*** Opening of INFORMATION SHOWN ***

-- ==== Sys2Proof/Machine/Packing.lean ====
section
/-! DEFINITION. The 168-bit output record of spec/10_state.md R25. The abstract `Result` is normative; this is what a
bit-level output port carries for it. -/

namespace Sys2Proof.Machine

/-- The button codes of 30_encoding.md R72. -/
def buttonCode : Button → Nat
  | .button1 => 0
  | .button2 => 1
  | .button3 => 2
  | .button4 => 3
  | .up => 4
  | .down => 5
  | .left => 6
  | .right => 7

/-- The state codes of R73. -/
def stateCode : ButtonState → Nat
  | .released => 0
  | .pressed => 1

/-- The kind an event is of. -/
def eventKind : Event → Kind
  | .buttonEvent _ _ => .button
  | .colorEvent _ _ _ => .color
  | .quaternionEvent _ _ _ _ => .quaternion
  | .accelerometerEvent _ _ _ => .accelerometer
  | .gyroEvent _ _ _ => .gyro
  | .magnetometerEvent _ _ _ => .magnetometer
  | .locationEvent _ _ _ => .location

/-- The `data` field of an event. -/
def eventData : Event → BitVec 160
  | .buttonEvent b st => BitVec.ofNat 160 (stateCode st * 2 ^ 8 + buttonCode b)
  | .colorEvent r g b => (b ++ g ++ r : BitVec 24).setWidth 160
  | .quaternionEvent x y z w => (w ++ z ++ y ++ x : BitVec 128).setWidth 160
  | .accelerometerEvent x y z => (z ++ y ++ x : BitVec 96).setWidth 160
  | .gyroEvent x y z => (z ++ y ++ x : BitVec 96).setWidth 160
  | .magnetometerEvent x y z => (z ++ y ++ x : BitVec 96).setWidth 160
  | .locationEvent lat lon alt => (alt ++ lon ++ lat : BitVec 96).setWidth 160

/-- `present`, `arg1` and `arg0` in the `data` field of an error. -/
def argData (present : BitVec 1) (arg1 arg0 : BitVec 16) : BitVec 160 :=
  (present ++ arg1 ++ arg0 : BitVec 33).setWidth 160

/-- A length as a 16-bit argument; `none` when it does not fit, as R25 warns for a standalone decoder.
DESIGN CHOICE (assumption log 14). -/
def lengthArg (n : Nat) : Option (BitVec 16) := if n < 2 ^ 16 then some (BitVec.ofNat 16 n) else none

/-- The `data` field of an error. -/
def errorData : Error → Option (BitVec 160)
  | .unknownEvent none => some (argData 0 0 0)
  | .unknownEvent (some id) => some (argData 1 0 (id.setWidth 16))
  | .disabledEventKind _ => some 0
  | .buttonDecodeError (.unknownButton b) => some (argData 0 0 (b.setWidth 16))
  | .buttonDecodeError (.unknownButtonState b) => some (argData 0 0 (b.setWidth 16))
  | .invalidLength e a =>
    match lengthArg e, lengthArg a with
    | some e16, some a16 => some (argData 0 a16 e16)
    | _, _ => none
  | .invalidChecksum r c => some (argData 0 (c.setWidth 16) (r.setWidth 16))
  | .invalidFloatEncoding n =>
    match lengthArg n with
    | some n16 => some (argData 0 0 n16)
    | none => none

/-- The kind code an error record carries. -/
def errorKindCode : Error → Nat
  | .disabledEventKind k => kindCode k
  | _ => 0

/-- The record's layout: `data` [167:8], reserved [7], `err` [6:4], `kind` [3:1], `is_err` [0]. -/
def layout (data : BitVec 160) (err kind : Nat) (isErr : BitVec 1) : BitVec 168 :=
  data ++ (0 : BitVec 1) ++ BitVec.ofNat 3 err ++ BitVec.ofNat 3 kind ++ isErr

/-- The packed result (R25); `none` for a length of 2^16 or more. -/
def packResult : Result → Option (BitVec 168)
  | .ok e => some (layout (eventData e) 0 (kindCode (eventKind e)) 0)
  | .err e =>
    match errorData e with
    | some d => some (layout d (errorCode e) (errorKindCode e) 1)
    | none => none

end Sys2Proof.Machine
end

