/-- R106, R124, R205: a frame of a known kind that the end of BUF cuts off. -/
def Obligations.CutOffFrameReportsItsLength : Prop :=
  ∀ (s : State) (ops : List HostOp) (p : Nat) (k : Kind), s.inputs = .next :: ops → s.active = true →
    s.boundReached = false → s.cursor ≤ p → p + 1 < s.params.bufLen → s.buf.read p = 0x21 →
    (∀ j, s.cursor ≤ j → j < p → s.buf.read j ≠ 0x21) →
    s.buf.read (p + 1) = k.commandId → s.params.bufLen < p + (k.payloadLen + 3) →
    step s = .next { s with
      inputs := ops
      cursor := p + 1
      count := s.count + 1
      received := some (.err (.invalidLength (k.payloadLen + 3) (s.params.bufLen - p))) :: s.received }

/-- R10, R190: with no operation issued the block holds its state. -/
def Obligations.IdleBlockHoldsItsState : Prop :=
  ∀ s : State, s.inputs = [] → step s = .next s

/-! ### The host and BUF -/

/-- R117: while ACTIVE = 0 the host writes any byte of BUF; the byte reads back and every other one is unchanged. The
premise on BUF is the invariant of `StepKeepsBufferWellFormed`. -/
def Obligations.HostFillsBufferBetweenScans : Prop :=
  ∀ (s : State) (ops : List HostOp) (i : Nat) (v : Byte), s.inputs = .write i v :: ops → s.active = false →
    i < s.params.bufLen → s.buf.wf = true →
    ∃ m : Memory, step s = .next { s with inputs := ops, buf := m } ∧ m.read i = v ∧
      ∀ j, j ≠ i → m.read j = s.buf.read j

/-- R47, R202, decision D16: a host write of BUF while ACTIVE = 1 is refused. -/
def Obligations.WriteDuringScanIsRefused : Prop :=
  ∀ (s : State) (ops : List HostOp) (i : Nat) (v : Byte), s.inputs = .write i v :: ops → s.active = true →
    i < s.params.bufLen → step s = .refused (.bufferWrittenDuringScan i)

/-- R43, R47, R191: nothing stops the machine but a host write. That a write during a scan is refused is R47 (decision
D16). That a write at or beyond BUF_LEN faults, and that this is tested before ACTIVE, is the model's own choice
(assumption log 8): no rule says what such a write does. -/
def Obligations.OnlyHostWritesStop : Prop :=
  ∀ s : State,
    (∀ r : Fault, step s = .fault r ↔
      ∃ i v ops, s.inputs = .write i v :: ops ∧ s.params.bufLen ≤ i ∧ r = .noSuchOffset i) ∧
    ∀ r : Refusal, step s = .refused r ↔
      ∃ i v ops, s.inputs = .write i v :: ops ∧ i < s.params.bufLen ∧ s.active = true ∧
        r = .bufferWrittenDuringScan i

/-- R113, R117, R187: a host that issues START, NEXT and reset only is never stopped, from any state and whatever BUF
holds. -/
def Obligations.QuietHostNeverStops : Prop :=
  ∀ (n : Nat) (s : State), s.quietHost = true → ∃ t : State, runSteps n s = .next t

/-- R42: no step but a host write changes any byte of BUF. -/
def Obligations.BlockNeverWritesBuffer : Prop :=
  ∀ s t : State, step s = .next t → (∀ op ∈ s.inputs.head?, op.isWrite = false) →
    t.buf = s.buf ∧ ∀ a, t.buf.read a = s.buf.read a

/-- R11: no operation writes BUF_LEN, MAX_RESULTS or ENABLED_KINDS. -/
def Obligations.ConfigurationNeverChanges : Prop :=
  ∀ s t : State, step s = .next t → t.params = s.params

/-- R27: what NEXT has returned stays as it was, whatever happens to BUF later, and a step returns at most one value. -/
def Obligations.ReturnedValuesPersist : Prop :=
  ∀ s t : State, step s = .next t → t.received = s.received ∨ ∃ v, t.received = v :: s.received

/-! ### Invariants -/

/-- R40: BUF stays in canonical form, below BUF_LEN. -/
def Obligations.StepKeepsBufferWellFormed : Prop :=
  ∀ s t : State, s.bufferWf = true → step s = .next t → t.bufferWf = true

/-- R28 (a), (c): CURSOR never exceeds BUF_LEN and COUNT never exceeds a bound. -/
def Obligations.StepKeepsCursorAndCountInRange : Prop :=
  ∀ s t : State, s.inRange → step s = .next t → t.inRange

/-- R28 (b), (d): a live scan has yielded exactly the results of the markers below CURSOR, in their order, and COUNT is
their number. -/
def Obligations.StepKeepsLiveScanRecord : Prop :=
  ∀ s t : State, s.liveScanRecorded → step s = .next t → t.liveScanRecorded

/-- The invariants hold at reset. -/
def Obligations.ResetMeetsInvariants : Prop :=
  State.reset.bufferWf = true ∧ State.reset.inRange ∧ State.reset.liveScanRecorded ∧ State.reset.scanRecorded

/-- R14, R111, R119: no step but START and reset moves CURSOR down, and a NEXT that returns a result moves it up. -/
def Obligations.CursorNeverRewinds : Prop :=
  ∀ s t : State, s.cursor ≤ s.params.bufLen → step s = .next t →
    (t.cursor < s.cursor → s.inputs.head? = some .start ∨ s.inputs.head? = some .reset) ∧
    ∀ r : Result, t.received = some r :: s.received → s.cursor < t.cursor

/-- R133 (the spec's own inference): NEXT never returns InvalidFloatEncoding, and a length error of NEXT is a frame cut
off with 2 .. expected-1 bytes left. -/
def Obligations.ErrorsReachableThroughNext : Prop :=
  ∀ (s t : State) (e : Error), step s = .next t → t.received = some (.err e) :: s.received →
    (∀ n, e ≠ .invalidFloatEncoding n) ∧
    ∀ expected actual, e = .invalidLength expected actual →
      2 ≤ actual ∧ actual < expected ∧ expected ∈ [5, 6, 15, 19]

/-! ### Whole scans -/

/-- R43, R115 (the spec's own inference): NEXT looks at no byte of BUF but the ones R115 lists. Two machines that differ
only in other bytes, below or beyond BUF_LEN, take the same step. -/
def Obligations.NextReadsOnlyListedBytes : Prop :=
  ∀ (s : State) (m : Memory) (ops : List HostOp), s.inputs = .next :: ops →
    (s.active = true → s.boundReached = false → ∀ j, s.cursor ≤ j →
      j < (match s.findMarker with
        | none => s.params.bufLen
        | some p => s.candidateEnd p) → m.read j = s.buf.read j) →
    ∃ t : State, step s = .next t ∧ step { s with buf := m } = .next { t with buf := m }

*** Close of INFORMATION SHOWN ***

YOUR GOAL: Please copy out each line of the listing above that contains the string "argData".

TASK RESPONSE:
def argData (present : BitVec 1) (arg1 arg0 : BitVec 16) : BitVec 160 :=
  | .unknownEvent none => some (argData 0 0 0)
  | .unknownEvent (some id) => some (argData 1 0 (id.setWidth 16))
  | .buttonDecodeError (.unknownButton b) => some (argData 0 0 (b.setWidth 16))
  | .buttonDecodeError (.unknownButtonState b) => some (argData 0 0 (b.setWidth 16))
    | some e16, some a16 => some (argData 0 a16 e16)
  | .invalidChecksum r c => some (argData 0 (c.setWidth 16) (r.setWidth 16))
    | some n16 => some (argData 0 0 n16)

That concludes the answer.